Binary Search on Answer Space

Sometimes the problem asks for the minimum or maximum value of something (capacity, threshold, distance) that satisfies a condition. If “is value X enough?” can be answered in O(n) or O(n log n), and the answer is monotonic (if X works, then X+1 works too, or the opposite), you can binary search on the answer space.

When to Use

Problem asks for min or max of a parameter (e.g. min capacity, max distance, min threshold).
You can write a predicate possible(x) that returns true if x is feasible.
Feasibility is monotonic: e.g. if possible(5) is true then possible(6) is true (or the reverse).

Template

Java
int low = minPossibleValue, high = maxPossibleValue;
while (low <= high) {
    int mid = low + (high - low) / 2;
    if (possible(mid)) {
        // Try smaller (for min) or larger (for max)
        answer = mid;
        high = mid - 1;  // for min answer
        // low = mid + 1;  // for max answer
    } else {
        low = mid + 1;   // for min answer
        // high = mid - 1; // for max answer
    }
}
return answer;

Example: Capacity to Ship Within D Days

Given weights and days D, find the minimum capacity so all packages can be shipped in at most D days.

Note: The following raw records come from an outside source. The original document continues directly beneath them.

/-- The access check of a state is `AccessCheck` of 40_sysreg_access.md R40 on its inputs, a control bit whose register the
implementation lacks taken as 0 (10_state.md R22, 92_eei_decisions.md D23; `haveFgt` is DEDUCED, log 19); so no access depends on
such a bit, and with everything there it is R40's check of the inputs themselves. -/
def Obligations.AbsentControlBitsAreIgnored : Prop :=
  ∀ (s : State) (d : Dir) (b1 b2 b3 b4 b5 b6 : Bool),
    (∀ j : Inputs, j.el = s.inp.el → j.halted = s.inp.halted → j.sdd = s.inp.sdd →
      j.cpacrEl1Tta = s.inp.cpacrEl1Tta →
      j.cptrEl3Tta = (if s.cfg.haveEl3 then s.inp.cptrEl3Tta else false) →
      j.cptrEl2Tta = (if s.cfg.haveEl2 then s.inp.cptrEl2Tta else false) →
      j.el2Enabled = (if s.cfg.haveEl2 then s.inp.el2Enabled else false) →
      j.fgten = (if s.cfg.haveEl3 ∧ s.cfg.haveFgt then s.inp.fgten else false) →
      j.hdfgrtrTrc = (if s.cfg.haveEl2 ∧ s.cfg.haveFgt then s.inp.hdfgrtrTrc else false) →
      j.hdfgwtrTrc = (if s.cfg.haveEl2 ∧ s.cfg.haveFgt then s.inp.hdfgwtrTrc else false) →
      s.access d = accessCheck s.cfg j d) ∧
    (s.cfg.haveEl2 = true → s.cfg.haveEl3 = true → s.cfg.haveFgt = true → s.access d = accessCheck s.cfg s.inp d) ∧
    (s.cfg.haveEl3 = false →
      ({ s with inp := { s.inp with cptrEl3Tta := b1, fgten := b2 } } : State).access d = s.access d) ∧
    (s.cfg.haveEl2 = false →
      ({ s with inp := { s.inp with cptrEl2Tta := b3, el2Enabled := b4, hdfgrtrTrc := b5, hdfgwtrTrc := b6 } } :
        State).access d = s.access d) ∧
    (s.cfg.haveFgt = false →
      ({ s with inp := { s.inp with fgten := b2, hdfgrtrTrc := b5, hdfgwtrTrc := b6 } } : State).access d =
        s.access d)

/-! ### MRS and MSR -/

/-- The word and the pseudocode of 40_sysreg_access.md R41, for every n and every t: `Undefined` and the trap as the access check returns them,
else `x[t] <- SEQEVR[n]` (nothing written for t = 31), `pc <- pc + 4` and nothing else. The next state is stated below the top of the
address space (at it, `PcIsFreeAtTheTopOfMemory`), the exceptions everywhere. -/
def Obligations.MrsFollowsItsPseudocode : Prop :=
  ∀ (s : State) (i : Instr), i.dir = .read →
    (i.WellFormed → encodeWord i = 0xD5310080#32 ||| BitVec.ofNat 32 (i.reg.val * 2 ^ 8) ||| BitVec.ofNat 32 i.rt) ∧
    (s.access .read = .undefined → exec i s = .fault .undefined) ∧
    (∀ el, s.access .read = .trap el → exec i s = .fault (.trap el 0x18)) ∧
    (s.access .read = .allow → s.pc.toNat + 4 < 2 ^ 64 →
      exec i s = .next { s with
        x := if h : i.rt < 31 then s.x.set i.rt (s.readReg i.reg) else s.x
        pc := s.pc + 4 })

/-- The word and the pseudocode of 40_sysreg_access.md R42, for every n and every t: the access check before the tests, the tests in
their order, and the admitted write. The next state is stated below the top of the address space (at it,
`PcIsFreeAtTheTopOfMemory`), the exceptions and refusals everywhere. The test for Idle refuses when `openWrite` is `refuse`
(the spec's own choice; log 9), those for reserved bits always. -/
def Obligations.MsrFollowsItsPseudocode : Prop :=
  ∀ (s : State) (i : Instr) (v : Word), i.dir = .write → v = s.readX i.rt →
    (i.WellFormed → encodeWord i = 0xD5110080#32 ||| BitVec.ofNat 32 (i.reg.val * 2 ^ 8) ||| BitVec.ofNat 32 i.rt) ∧
    (s.access .write = .undefined → exec i s = .fault .undefined) ∧
    (∀ el, s.access .write = .trap el → exec i s = .fault (.trap el 0x18)) ∧
    (s.access .write = .allow → s.inp.idle = false → s.cfg.openWrite = .refuse →
      exec i s = .refused (.openWrite .notIdle)) ∧
    (s.access .write = .allow → s.inp.idle = true →
      (v &&& 0xFFFFFFFFFFFF6060#64 ≠ 0 → exec i s = .refused (.openWrite .res0)) ∧
      (v &&& 0xFFFFFFFFFFFF6060#64 = 0 →
        (v.getLsbD 15 = true ∧ v.getLsbD 12 = true → exec i s = .refused (.openWrite .bSel4)) ∧
        (¬(v.getLsbD 15 = true ∧ v.getLsbD 12 = true) →
          (v.getLsbD 7 = true ∧ v.getLsbD 4 = true → exec i s = .refused (.openWrite .fSel4)) ∧
          (¬(v.getLsbD 7 = true ∧ v.getLsbD 4 = true) → s.pc.toNat + 4 < 2 ^ 64 →
            ∃ u, exec i s = .next u ∧ u.evr[i.reg].value = v ∧ u.evr[i.reg].programmed = true ∧
              u.pc = s.pc + 4 ∧ u.seqState = s.seqState ∧ u.x = s.x ∧ ∀ m, m ≠ i.reg → u.evr[m] = s.evr[m]))))

/-- DESIGN CHOICE (log 9, log 10, log 11), on the continuation 40_sysreg_access.md R43 allows: with `openWrite` = `run` an allowed
`MSR` made while not Idle completes, the register and `SeqState` taking free values, subject to `RES0_MODE`; but a value with a 1
in a RES0 position is refused, as 10_state.md R19 point 2 says of every write. -/
def Obligations.OpenWritesRunWhenConfigured : Prop :=
  ∀ (s : State) (i : Instr), i.dir = .write → s.access .write = .allow →
    s.cfg.openWrite = .run → s.inp.idle = false →
    (∀ why, reservedReason (s.readX i.rt) = some why → exec i s = .refused (.openWrite why)) ∧
    (reservedReason (s.readX i.rt) = none →
      ∃ u, exec i s = .next u ∧
        u.seqState = Config.freeSeqState s.draws ∧
        u.evr[i.reg].value = drawnValue s.cfg.res0Mode (Config.freeWord (s.draws + 1)) ∧
        (s.cfg.res0Mode = .razWi → u.evr[i.reg].value &&& reservedMask = 0) ∧
        u.evr[i.reg].programmed = s.evr[i.reg].programmed ∧
        (s.pc.toNat + 4 < 2 ^ 64 → u.pc = s.pc + 4) ∧
        (¬ s.pc.toNat + 4 < 2 ^ 64 → u.pc = Config.freePc (s.draws + 2)))

/-- DESIGN CHOICE (log 14): at the top of the address space, where the spec does not state `pc + 4`, an allowed `MRS` and an
admitted `MSR` still have their effect and the pc is a free value. -/
def Obligations.PcIsFreeAtTheTopOfMemory : Prop :=
  ∀ (s : State) (i : Instr), ¬ s.pc.toNat + 4 < 2 ^ 64 → s.access i.dir = .allow →
    (i.dir = .read →
      exec i s = .next { s with
        x := if h : i.rt < 31 then s.x.set i.rt (s.readReg i.reg) else s.x
        pc := Config.freePc s.draws
        draws := s.draws + 1 }) ∧
    (i.dir = .write → openReason s.inp.idle (s.readX i.rt) = none →
      ∃ u, exec i s = .next u ∧ u.evr[i.reg].value = s.readX i.rt ∧ u.evr[i.reg].programmed = true ∧
        u.pc = Config.freePc (s.draws + 2))

/-- What a read returns in each position (10_state.md R19 point 3): the stored non-reserved bits exactly; in the always-reserved
positions 0, the stored bit, or the draw fixed at the last write or reset. That `SEL[4]` under `TYPE` = 1 reads as stored under
every mode is the model's reading (log 12, DEDUCED). -/
def Obligations.ReadReturnsByRes0Mode : Prop :=
  ∀ (s : State) (n : RegIndex) (k : Nat),
    (fieldMask.getLsbD k = true → (s.readReg n).getLsbD k = s.evr[n].value.getLsbD k) ∧
    (reservedMask.getLsbD k = true → (s.readReg n).getLsbD k =
      (match s.cfg.res0Mode with
        | .razWi => false
        | .storage => s.evr[n].value.getLsbD k
        | .any => s.evr[n].res0.getLsbD k))

/-- The instructions read and write no memory (20_memory.md R27, which the spec derives from R41 and R42): with other memory contents
each does the same and leaves them. -/
def Obligations.InstructionsTouchNoMemory : Prop :=
  ∀ (i : Instr) (s : State) (m : List Host.Cell),
    exec i { s with mem := m } = andThen (exec i s) (fun t => { t with mem := m }) ∧
    (∀ t, exec i s = .next t → t.mem = s.mem)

Answer space: capacity from max(weights) to sum(weights).
possible(cap): can we ship all in ≤ D days with capacity cap? (Greedy: fill days until cap is exceeded.) Monotonic: if cap works, larger cap works.
Binary search for the smallest cap such that possible(cap) is true.

Summary

Binary search on the answer: define the range, implement possible(x), and binary search for the minimum (or maximum) feasible value. Time is O(log(range)) × cost of possible(x).